TASK – Give back exactly the lines of the material below that start at the line containing "let s := onBilOut" and end at the line containing "let subOut := put", and no others.

------ GIVEN RECORDS

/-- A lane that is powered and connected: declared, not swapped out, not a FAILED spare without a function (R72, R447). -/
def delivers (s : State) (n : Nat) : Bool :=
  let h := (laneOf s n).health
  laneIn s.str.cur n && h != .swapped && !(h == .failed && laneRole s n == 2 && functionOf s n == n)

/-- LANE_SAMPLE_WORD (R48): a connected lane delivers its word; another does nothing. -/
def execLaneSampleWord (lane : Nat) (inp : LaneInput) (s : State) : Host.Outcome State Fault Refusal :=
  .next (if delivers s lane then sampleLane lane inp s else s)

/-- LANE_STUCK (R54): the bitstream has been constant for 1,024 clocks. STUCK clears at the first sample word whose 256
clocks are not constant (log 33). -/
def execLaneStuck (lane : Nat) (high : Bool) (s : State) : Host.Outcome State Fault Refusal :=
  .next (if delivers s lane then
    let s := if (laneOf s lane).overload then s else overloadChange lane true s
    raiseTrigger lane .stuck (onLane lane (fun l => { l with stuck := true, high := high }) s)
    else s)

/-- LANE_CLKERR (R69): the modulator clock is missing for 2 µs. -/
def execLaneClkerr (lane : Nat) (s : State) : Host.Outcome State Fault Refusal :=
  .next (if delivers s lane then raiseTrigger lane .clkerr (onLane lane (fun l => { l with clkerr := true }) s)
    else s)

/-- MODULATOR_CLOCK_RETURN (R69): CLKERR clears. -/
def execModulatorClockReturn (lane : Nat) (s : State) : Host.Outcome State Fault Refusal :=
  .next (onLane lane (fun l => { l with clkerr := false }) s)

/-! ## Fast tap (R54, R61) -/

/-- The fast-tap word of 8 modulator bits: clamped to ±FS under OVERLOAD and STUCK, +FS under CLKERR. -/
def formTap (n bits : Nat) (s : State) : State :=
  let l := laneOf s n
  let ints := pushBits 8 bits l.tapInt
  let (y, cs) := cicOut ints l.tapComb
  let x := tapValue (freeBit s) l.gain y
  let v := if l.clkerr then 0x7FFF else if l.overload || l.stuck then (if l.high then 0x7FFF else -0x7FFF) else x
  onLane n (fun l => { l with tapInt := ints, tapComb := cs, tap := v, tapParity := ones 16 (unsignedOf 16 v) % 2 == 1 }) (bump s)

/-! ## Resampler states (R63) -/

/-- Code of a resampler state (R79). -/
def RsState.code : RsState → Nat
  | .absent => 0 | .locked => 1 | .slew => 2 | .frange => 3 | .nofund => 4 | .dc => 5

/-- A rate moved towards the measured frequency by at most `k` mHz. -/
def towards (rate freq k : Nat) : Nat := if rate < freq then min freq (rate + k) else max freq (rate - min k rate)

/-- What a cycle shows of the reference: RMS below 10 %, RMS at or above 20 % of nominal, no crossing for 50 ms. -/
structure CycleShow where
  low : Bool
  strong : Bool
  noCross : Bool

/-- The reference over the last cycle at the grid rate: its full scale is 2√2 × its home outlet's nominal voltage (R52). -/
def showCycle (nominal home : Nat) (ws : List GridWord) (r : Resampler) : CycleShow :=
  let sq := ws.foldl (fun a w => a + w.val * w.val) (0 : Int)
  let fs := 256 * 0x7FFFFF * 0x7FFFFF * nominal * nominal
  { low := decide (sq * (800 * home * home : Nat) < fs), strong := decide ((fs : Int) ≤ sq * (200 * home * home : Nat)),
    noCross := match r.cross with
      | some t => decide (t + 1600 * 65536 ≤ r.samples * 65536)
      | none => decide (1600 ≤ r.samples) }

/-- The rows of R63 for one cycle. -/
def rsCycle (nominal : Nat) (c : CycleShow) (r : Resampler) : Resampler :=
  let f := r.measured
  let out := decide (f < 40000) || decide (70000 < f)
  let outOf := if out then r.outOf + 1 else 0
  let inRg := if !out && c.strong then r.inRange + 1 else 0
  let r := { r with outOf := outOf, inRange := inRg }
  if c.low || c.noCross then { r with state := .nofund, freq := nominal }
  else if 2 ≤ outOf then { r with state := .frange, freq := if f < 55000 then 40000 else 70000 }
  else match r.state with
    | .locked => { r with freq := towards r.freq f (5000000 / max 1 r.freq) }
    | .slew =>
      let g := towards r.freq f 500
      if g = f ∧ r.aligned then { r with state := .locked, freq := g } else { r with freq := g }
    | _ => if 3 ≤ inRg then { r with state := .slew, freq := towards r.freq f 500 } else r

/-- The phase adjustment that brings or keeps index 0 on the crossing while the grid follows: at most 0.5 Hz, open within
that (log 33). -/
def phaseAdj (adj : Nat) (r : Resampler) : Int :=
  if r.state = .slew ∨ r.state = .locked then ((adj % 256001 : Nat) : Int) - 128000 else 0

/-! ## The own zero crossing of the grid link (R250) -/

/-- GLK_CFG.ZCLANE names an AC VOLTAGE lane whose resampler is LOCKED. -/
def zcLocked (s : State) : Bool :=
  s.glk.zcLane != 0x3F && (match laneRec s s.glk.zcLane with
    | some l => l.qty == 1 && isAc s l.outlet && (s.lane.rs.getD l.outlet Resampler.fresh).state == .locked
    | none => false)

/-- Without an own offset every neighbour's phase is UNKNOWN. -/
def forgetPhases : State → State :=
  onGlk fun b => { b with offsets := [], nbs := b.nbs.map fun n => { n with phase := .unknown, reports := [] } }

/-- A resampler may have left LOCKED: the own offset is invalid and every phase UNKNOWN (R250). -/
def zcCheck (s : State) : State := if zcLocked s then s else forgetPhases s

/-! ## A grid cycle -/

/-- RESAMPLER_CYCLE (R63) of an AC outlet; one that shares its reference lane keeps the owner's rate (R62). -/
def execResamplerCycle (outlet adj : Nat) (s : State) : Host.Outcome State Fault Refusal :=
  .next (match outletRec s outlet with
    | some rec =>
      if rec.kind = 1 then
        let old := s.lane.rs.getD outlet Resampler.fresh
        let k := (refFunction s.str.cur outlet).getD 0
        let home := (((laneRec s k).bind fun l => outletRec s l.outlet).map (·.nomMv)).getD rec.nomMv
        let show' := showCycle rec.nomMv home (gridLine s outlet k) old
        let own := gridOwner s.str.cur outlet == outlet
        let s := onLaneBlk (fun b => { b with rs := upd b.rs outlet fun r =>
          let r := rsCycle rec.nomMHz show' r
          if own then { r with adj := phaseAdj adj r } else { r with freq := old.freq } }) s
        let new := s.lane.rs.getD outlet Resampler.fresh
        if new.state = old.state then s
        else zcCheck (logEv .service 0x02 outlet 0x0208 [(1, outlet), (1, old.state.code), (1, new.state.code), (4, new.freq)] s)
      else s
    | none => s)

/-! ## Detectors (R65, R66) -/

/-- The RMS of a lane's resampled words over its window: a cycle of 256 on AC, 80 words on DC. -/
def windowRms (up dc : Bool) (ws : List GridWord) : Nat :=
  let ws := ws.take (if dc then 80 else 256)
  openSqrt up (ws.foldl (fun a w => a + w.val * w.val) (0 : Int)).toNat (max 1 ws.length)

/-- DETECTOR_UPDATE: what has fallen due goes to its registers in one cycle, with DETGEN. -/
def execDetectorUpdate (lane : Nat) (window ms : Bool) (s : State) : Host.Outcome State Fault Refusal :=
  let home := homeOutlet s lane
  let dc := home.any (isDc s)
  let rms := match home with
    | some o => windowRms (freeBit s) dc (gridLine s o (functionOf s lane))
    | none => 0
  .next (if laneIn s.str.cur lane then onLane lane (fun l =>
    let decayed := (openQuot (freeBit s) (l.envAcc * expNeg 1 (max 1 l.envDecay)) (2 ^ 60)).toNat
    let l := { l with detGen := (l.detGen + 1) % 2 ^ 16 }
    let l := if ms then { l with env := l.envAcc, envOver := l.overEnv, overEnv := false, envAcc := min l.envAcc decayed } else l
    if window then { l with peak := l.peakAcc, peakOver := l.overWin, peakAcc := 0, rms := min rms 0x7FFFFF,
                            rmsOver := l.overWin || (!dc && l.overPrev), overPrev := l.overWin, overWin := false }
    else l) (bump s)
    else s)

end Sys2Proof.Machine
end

------------
------ GIVEN RECORDS

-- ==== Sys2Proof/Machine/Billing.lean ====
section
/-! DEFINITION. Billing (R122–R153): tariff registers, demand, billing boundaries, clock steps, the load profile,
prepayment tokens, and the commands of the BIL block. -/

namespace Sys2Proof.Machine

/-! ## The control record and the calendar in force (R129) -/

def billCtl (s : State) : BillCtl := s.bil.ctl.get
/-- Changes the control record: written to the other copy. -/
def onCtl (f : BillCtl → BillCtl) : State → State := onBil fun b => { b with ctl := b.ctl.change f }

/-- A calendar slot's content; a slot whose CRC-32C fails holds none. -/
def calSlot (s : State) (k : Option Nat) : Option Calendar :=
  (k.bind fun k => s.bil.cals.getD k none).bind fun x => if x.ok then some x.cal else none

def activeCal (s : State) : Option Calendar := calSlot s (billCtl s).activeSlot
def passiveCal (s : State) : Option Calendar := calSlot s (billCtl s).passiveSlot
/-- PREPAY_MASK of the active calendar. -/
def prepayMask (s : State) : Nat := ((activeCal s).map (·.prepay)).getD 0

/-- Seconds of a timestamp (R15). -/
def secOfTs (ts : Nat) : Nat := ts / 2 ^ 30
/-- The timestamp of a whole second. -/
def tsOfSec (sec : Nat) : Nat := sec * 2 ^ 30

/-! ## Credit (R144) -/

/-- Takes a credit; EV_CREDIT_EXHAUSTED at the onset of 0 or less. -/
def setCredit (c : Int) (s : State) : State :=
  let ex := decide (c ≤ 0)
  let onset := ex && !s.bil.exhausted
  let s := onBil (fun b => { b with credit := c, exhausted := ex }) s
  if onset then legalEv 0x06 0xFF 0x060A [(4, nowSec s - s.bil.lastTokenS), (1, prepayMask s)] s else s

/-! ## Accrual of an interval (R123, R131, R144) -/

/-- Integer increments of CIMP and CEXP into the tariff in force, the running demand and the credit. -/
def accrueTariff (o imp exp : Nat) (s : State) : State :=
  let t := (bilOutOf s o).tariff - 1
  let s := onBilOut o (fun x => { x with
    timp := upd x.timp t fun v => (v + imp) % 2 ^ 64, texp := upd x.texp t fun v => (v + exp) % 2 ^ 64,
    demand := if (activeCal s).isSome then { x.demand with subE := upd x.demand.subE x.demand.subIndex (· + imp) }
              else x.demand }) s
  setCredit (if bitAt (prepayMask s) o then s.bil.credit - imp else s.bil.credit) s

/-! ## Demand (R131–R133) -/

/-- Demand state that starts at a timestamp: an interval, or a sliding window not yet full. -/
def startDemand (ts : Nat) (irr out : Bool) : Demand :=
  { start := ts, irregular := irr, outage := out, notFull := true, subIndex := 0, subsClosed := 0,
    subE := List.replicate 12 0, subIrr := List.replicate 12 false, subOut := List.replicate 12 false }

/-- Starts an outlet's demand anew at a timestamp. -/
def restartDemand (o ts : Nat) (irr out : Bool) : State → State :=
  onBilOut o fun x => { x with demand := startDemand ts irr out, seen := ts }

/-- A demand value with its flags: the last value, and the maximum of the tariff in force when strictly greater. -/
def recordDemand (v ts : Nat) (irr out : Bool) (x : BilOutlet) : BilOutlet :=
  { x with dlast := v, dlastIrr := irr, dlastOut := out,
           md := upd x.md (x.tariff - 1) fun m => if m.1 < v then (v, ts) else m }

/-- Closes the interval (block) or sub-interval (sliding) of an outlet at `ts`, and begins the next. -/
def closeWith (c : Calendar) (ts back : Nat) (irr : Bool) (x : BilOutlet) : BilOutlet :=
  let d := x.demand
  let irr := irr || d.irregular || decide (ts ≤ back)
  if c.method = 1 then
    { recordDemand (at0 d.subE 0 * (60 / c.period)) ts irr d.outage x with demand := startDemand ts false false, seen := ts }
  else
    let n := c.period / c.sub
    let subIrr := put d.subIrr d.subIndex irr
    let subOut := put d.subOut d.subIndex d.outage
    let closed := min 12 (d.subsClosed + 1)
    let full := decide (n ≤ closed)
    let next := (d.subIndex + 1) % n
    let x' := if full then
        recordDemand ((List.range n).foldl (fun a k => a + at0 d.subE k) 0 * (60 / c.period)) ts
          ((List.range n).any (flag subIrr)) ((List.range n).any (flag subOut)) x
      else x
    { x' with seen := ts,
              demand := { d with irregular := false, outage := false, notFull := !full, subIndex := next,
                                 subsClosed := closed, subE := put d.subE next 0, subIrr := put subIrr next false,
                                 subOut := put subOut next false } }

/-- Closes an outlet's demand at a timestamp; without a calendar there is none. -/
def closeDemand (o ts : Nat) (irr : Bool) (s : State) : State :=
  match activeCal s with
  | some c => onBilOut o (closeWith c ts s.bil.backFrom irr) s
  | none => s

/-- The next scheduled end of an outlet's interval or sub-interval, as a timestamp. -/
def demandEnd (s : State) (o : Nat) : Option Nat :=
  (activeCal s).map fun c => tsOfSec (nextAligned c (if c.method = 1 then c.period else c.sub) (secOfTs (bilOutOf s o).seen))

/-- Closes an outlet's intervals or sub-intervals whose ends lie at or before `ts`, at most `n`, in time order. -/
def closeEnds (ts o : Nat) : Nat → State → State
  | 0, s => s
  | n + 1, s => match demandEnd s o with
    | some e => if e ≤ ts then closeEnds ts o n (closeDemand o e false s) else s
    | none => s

------------

ANSWER FOR THE TASK –
  let s := onBilOut o (fun x => { x with
    timp := upd x.timp t fun v => (v + imp) % 2 ^ 64, texp := upd x.texp t fun v => (v + exp) % 2 ^ 64,
    demand := if (activeCal s).isSome then { x.demand with subE := upd x.demand.subE x.demand.subIndex (· + imp) }
              else x.demand }) s
  setCredit (if bitAt (prepayMask s) o then s.bil.credit - imp else s.bil.credit) s

/-! ## Demand (R131–R133) -/

/-- Demand state that starts at a timestamp: an interval, or a sliding window not yet full. -/
def startDemand (ts : Nat) (irr out : Bool) : Demand :=
  { start := ts, irregular := irr, outage := out, notFull := true, subIndex := 0, subsClosed := 0,
    subE := List.replicate 12 0, subIrr := List.replicate 12 false, subOut := List.replicate 12 false }

/-- Starts an outlet's demand anew at a timestamp. -/
def restartDemand (o ts : Nat) (irr out : Bool) : State → State :=
  onBilOut o fun x => { x with demand := startDemand ts irr out, seen := ts }

/-- A demand value with its flags: the last value, and the maximum of the tariff in force when strictly greater. -/
def recordDemand (v ts : Nat) (irr out : Bool) (x : BilOutlet) : BilOutlet :=
  { x with dlast := v, dlastIrr := irr, dlastOut := out,
           md := upd x.md (x.tariff - 1) fun m => if m.1 < v then (v, ts) else m }

/-- Closes the interval (block) or sub-interval (sliding) of an outlet at `ts`, and begins the next. -/
def closeWith (c : Calendar) (ts back : Nat) (irr : Bool) (x : BilOutlet) : BilOutlet :=
  let d := x.demand
  let irr := irr || d.irregular || decide (ts ≤ back)
  if c.method = 1 then
    { recordDemand (at0 d.subE 0 * (60 / c.period)) ts irr d.outage x with demand := startDemand ts false false, seen := ts }
  else
    let n := c.period / c.sub
    let subIrr := put d.subIrr d.subIndex irr
    let subOut := put d.subOut d.subIndex d.outage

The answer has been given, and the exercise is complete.